High rice prices in late 2007 and 2008 sparked food riots in several African cities. Due to the “rice crisis,” African governments, assisted by the international donor community, undertook ambitious programmes to boost rice production capacity.
AfricaRice analysed trends in rice production across the African continent, placing particular emphasis on the periods before and after the 2007/2008 rice crisis to establish the domestic production responses to these measures.
Data were retrieved from the United States Department of Agriculture (USDA), accessed 7 February 2013).
“We were pleased to learn that paddy rice production in SSA increased by 2.8 million tonnes from 2000 to 2007, and then accelerated, increasing by 4.7 million tonnes in the period 2007–2012,” says AfricaRice Deputy Director General, Dr.
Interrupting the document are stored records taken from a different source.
/-- A STALL in DRIVING starts a jog, and so does the first or the second failure of a probe, which is one attempt more:
the mode is JOGGING in FIRST_STOP with the output OFF, and JOG goes to the owner of the GRINDER holder (R90, R91, R93,
R94), the first entry that holds the grinder (log 21).
A row is taken at or after its timer's end (the model's, log 3). -/
def Obligations.StallsStartJogs : Prop :=
  ∀ (s : State) (c : Instr) (attempts : Nat),
    (s.StallsTheDrive c ∧ attempts = s.rotor.attempts) ∨
      (s.FailsTheProbe c ∧ attempts = s.rotor.attempts + 1 ∧ attempts < 3) →
    ∃ t, exec c s = .next t ∧ t = { s with rotor := s.rotor.jogBegun s.time attempts, ports := t.ports } ∧
      (∀ i, s.HoldsTheGrinder i → t.PostedToOwner .jog (s.claim i).owner) ∧ s.PortsButNotices t ∧
      s.PostsExactly t (fun n q => n = .jog ∧ ∃ i, s.HoldsTheGrinder i ∧ (s.claim i).owner = some q)

/-- The rotor monitor's timers: the rotor comes to rest after 1 second (R87); the phases of a jog follow one another
(R93); the on time and the off time of a PULSED claim end (R92); the clean-run timer returns the attempts to 0 (R96).
A row is taken at or after its timer's end (the model's, log 3), and the clean-run timer is idle after it (the model's,
log 17). -/
def Obligations.RotorTimersRunOut : Prop :=
  ∀ s : State,
    (∀ since, s.rotor.restTimer = some since → since + 1000000 ≤ s.time →
      ∃ t, exec .rotorAtRest s = .next t ∧ t.passDue = true ∧ t.arbiter.requests = s.arbiter.requests ∧
        t = { s with
          rotor := { s.rotor with atRest := true, restTimer := none, period := none, earlyCount := 0 }
          arbiter := t.arbiter }) ∧
    (s.rotor.mode = .jogging →
      (s.rotor.jogPhase = .firstStop → s.rotor.phaseStart + 500000 ≤ s.time → s.rotor.output = .off →
        s.rotor.setting.direction ≠ .off →
        exec .jogPhaseEnd s = .next { s with rotor := { s.rotor with
          output := (if s.rotor.setting.direction = .forward then .reverse else .forward)
          restTimer := none, atRest := false, jogPhase := .reverse, phaseStart := s.time } }) ∧
      (s.rotor.jogPhase = .reverse → s.rotor.phaseStart + 1000000 ≤ s.time → s.rotor.output ≠ .off →
        exec .jogPhaseEnd s = .next { s with rotor := { s.rotor with
          output := .off, restTimer := some s.time, jogPhase := .secondStop, phaseStart := s.time } }) ∧
      (s.rotor.jogPhase = .secondStop → s.rotor.phaseStart + 500000 ≤ s.time → s.rotor.output = .off →
        s.rotor.setting.direction ≠ .off →
        exec .jogPhaseEnd s = .next { s with rotor := { s.rotor.applied s.time with
          jogPhase := .probe, phaseStart := s.time } })) ∧
    (∀ since, s.rotor.pattern = .on since → since + s.rotor.setting.onTime * 1000000 ≤ s.time →
      (s.rotor.mode = .driving → s.rotor.output ≠ .off →
        exec .onTimeEnd s = .next { s with rotor := s.rotor.offPhaseBegun s.time }) ∧
      (s.rotor.mode = .jogging →
        exec .onTimeEnd s = .next { s with rotor := { s.rotor with offPhaseDue := true, pattern := .idle } })) ∧
    (∀ since, s.rotor.pattern = .off since → since + s.rotor.setting.offTime * 1000000 ≤ s.time →
      s.rotor.mode = .offPhase → s.rotor.output = .off → s.rotor.setting.direction ≠ .off →
      exec .offTimeEnd s = .next { s with rotor := { s.rotor.applied s.time with
        mode := .driving, jogPhase := .none, cleanRun := some s.time
        pattern := if s.rotor.setting.pulsed then .on s.time else .idle } }) ∧
    (∀ since, s.rotor.cleanRun = some since → since + 30000000 ≤ s.time →
      exec .cleanRunTimerExpiry s =
        .next { s with rotor := { s.rotor with attempts := 0, cleanRun := none } })

/-! ## The batch unit -/

/-- DOSE_SAMPLE, one due: the humidity conversion is stored (R73); every record gains the dose of R118 and is judged for
cure (R123); the dry run counts or returns to 0 (R119); the mix dries with MIX_DRY (R120); the finished flag is that of
R128. Nothing else of the part changes (R117). GRIND_CREDIT, one revolution handed over: every record gains 1 of grind,
saturating at 65535, and is judged for cure; the finished flag is judged; the dry run count and the mix stand (R121). -/
def Obligations.DoseAndGrindReachEveryRecord : Prop :=
  (∀ (h : HumidityReading) (s : State), 0 < s.sensors.samplesDue →
    ∃ t, exec (.doseSample h) s = .next t ∧
      t = { s with
        sensors := t.sensors, batch := t.batch, ports := t.ports, link := { s.link with touched := t.link.touched } } ∧
      (∀ rh, h = .result rh → t.sensors = { s.sensors with
        samplesDue := s.sensors.samplesDue - 1, humidity := min rh 100, humidityFault := decide (100 < rh) }) ∧
      (h = .failed → t.sensors = { s.sensors with
        samplesDue := s.sensors.samplesDue - 1, humidityFault := true }) ∧
      t.batch = { s.batch with
        records := t.batch.records, dryRun := t.batch.dryRun, mix := t.batch.mix, finished := t.batch.finished } ∧
      (∀ gain : Nat,
        (s.interlock.secured = true → s.sensors.air.faulted = false → (s.tuning.get 2 : Int) ≤ s.sensors.air.value →
          (gain : Int) = s.sensors.air.value - (s.tuning.get 2 : Int)) →
        (s.interlock.secured = false ∨ s.sensors.air.faulted = true ∨ s.sensors.air.value < (s.tuning.get 2 : Int) →
          gain = 0) →
        t.batch.records = s.batch.records.map fun r => s.credited r (min (r.dose + gain) 65535) r.grind) ∧
      (∀ rh, h = .result rh → s.interlock.secured = true → rh ≤ 100 → rh ≤ s.tuning.get 5 →
        t.batch.dryRun = min (s.batch.dryRun + 1) 600) ∧
      (h = .failed ∨ s.interlock.secured = false ∨ (∃ rh, h = .result rh ∧ (100 < rh ∨ s.tuning.get 5 < rh)) →
        t.batch.dryRun = 0) ∧
      (s.batch.mix = .wet → s.tuning.get 6 ≤ t.batch.dryRun → t.batch.mix = .dry ∧ ∀ q, t.Posted .mixDry q) ∧
      (s.batch.mix ≠ .wet ∨ t.batch.dryRun < s.tuning.get 6 → t.batch.mix = s.batch.mix) ∧
      t.batch.FinishedFits ∧ s.CureNotices t ∧ s.PortsButNotices t ∧
      s.PostsExactly t (fun n _ =>
        s.CureNotice t n ∨ (n = .mixDry ∧ s.batch.mix = .wet ∧ s.tuning.get 6 ≤ t.batch.dryRun))) ∧
  ∀ s : State, 0 < s.rotor.handed →
    ∃ t, exec .grindCredit s = .next t ∧
      t = { s with
        rotor := { s.rotor with handed := s.rotor.handed - 1 }
        batch := { s.batch with
          records := s.batch.records.map fun r => s.credited r r.dose (min (r.grind + 1) 65535)
          finished := t.batch.finished }
        ports := t.ports, link := { s.link with touched := t.link.touched } } ∧
      t.batch.FinishedFits ∧ s.CureNotices t ∧ s.PortsButNotices t ∧ s.PostsExactly t (fun n _ => s.CureNotice t n)

/-- MASS_BEFORE_SAMPLE samples the mass before when the settle is IDLE, and returns the settle to IDLE otherwise (R105).
MASS_AFTER_SETTLE_START starts the settle, and its end with the chamber not secured leaves it CUT (R107). BIN_INSERTION
starts the tare settle, and its end samples the mass before if the bin is in (R106).
The events come from the model's two lists (log 16), and a row is taken at or after its timer's end (the model's,
log 3). -/
def Obligations.MassSamplesAndSettles : Prop :=
  ∀ s : State,
    (∀ rest, s.batch.securedEvents = .lost :: rest →
      (s.batch.settle = .idle → exec .massBeforeSample s = .next { s with batch := { s.batch with
        securedEvents := rest, massBefore := some ⟨s.sensors.mass, s.sensors.loadFault⟩ } }) ∧
      (s.batch.settle ≠ .idle → exec .massBeforeSample s = .next { s with batch := { s.batch with
        securedEvents := rest, settle := .idle } })) ∧
    (∀ rest, s.batch.securedEvents = .gained :: rest →
      exec .massAfterSettleStart s = .next { s with batch := { s.batch with
        securedEvents := rest, settle := .running s.time } }) ∧
    (∀ since, s.batch.settle = .running since → since + 2000000 ≤ s.time → s.interlock.secured = false →
      exec .massAfterSettleEnd s = .next { s with batch := { s.batch with settle := .cut } }) ∧
    (∀ rest, s.batch.binEvents = .inserted :: rest →
      exec .binInsertion s = .next { s with batch := { s.batch with
        binEvents := rest, tareSettle := some s.time } }) ∧
    (∀ since, s.batch.tareSettle = some since → since + 1000000 ≤ s.time →
      (s.interlock.binIn = true → exec .tareSettleEnd s = .next { s with batch := { s.batch with
        tareSettle := none, massBefore := some ⟨s.sensors.mass, s.sensors.loadFault⟩ } }) ∧
      (s.interlock.binIn = false → exec .tareSettleEnd s = .next { s with batch := { s.batch with
        tareSettle := none } }))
Marco Wopereis.
“But what’s more important, the analysis revealed that average rice yield in SSA increased by about 11 kg per ha per year from 1961 to 2007 and by a spectacular 108 kg per ha per year from 2007 to 2012, despite drought and floods in several African countries in 2011 and 2012.”
According to Wopereis such growth rates are comparable with cereal yield growth rates after the Second World War in the UK and the USA.
Global rice yield– driven by the Green Revolution in Asia – increased by 52 kg per ha per year over the period 1960–2010.
“Currently, 71 per cent of the increase in paddy rice production in SSA can be explained by yield increase and 29 per cent by area expansion.
Before the rice crisis, only 24 per cent of production increase could be attributed to increases in yield and 76 per cent to increases in harvested area,” Wopereis adds.
“This is evidence of increased use of technological innovation, such as improved varieties and improved crop management in general.”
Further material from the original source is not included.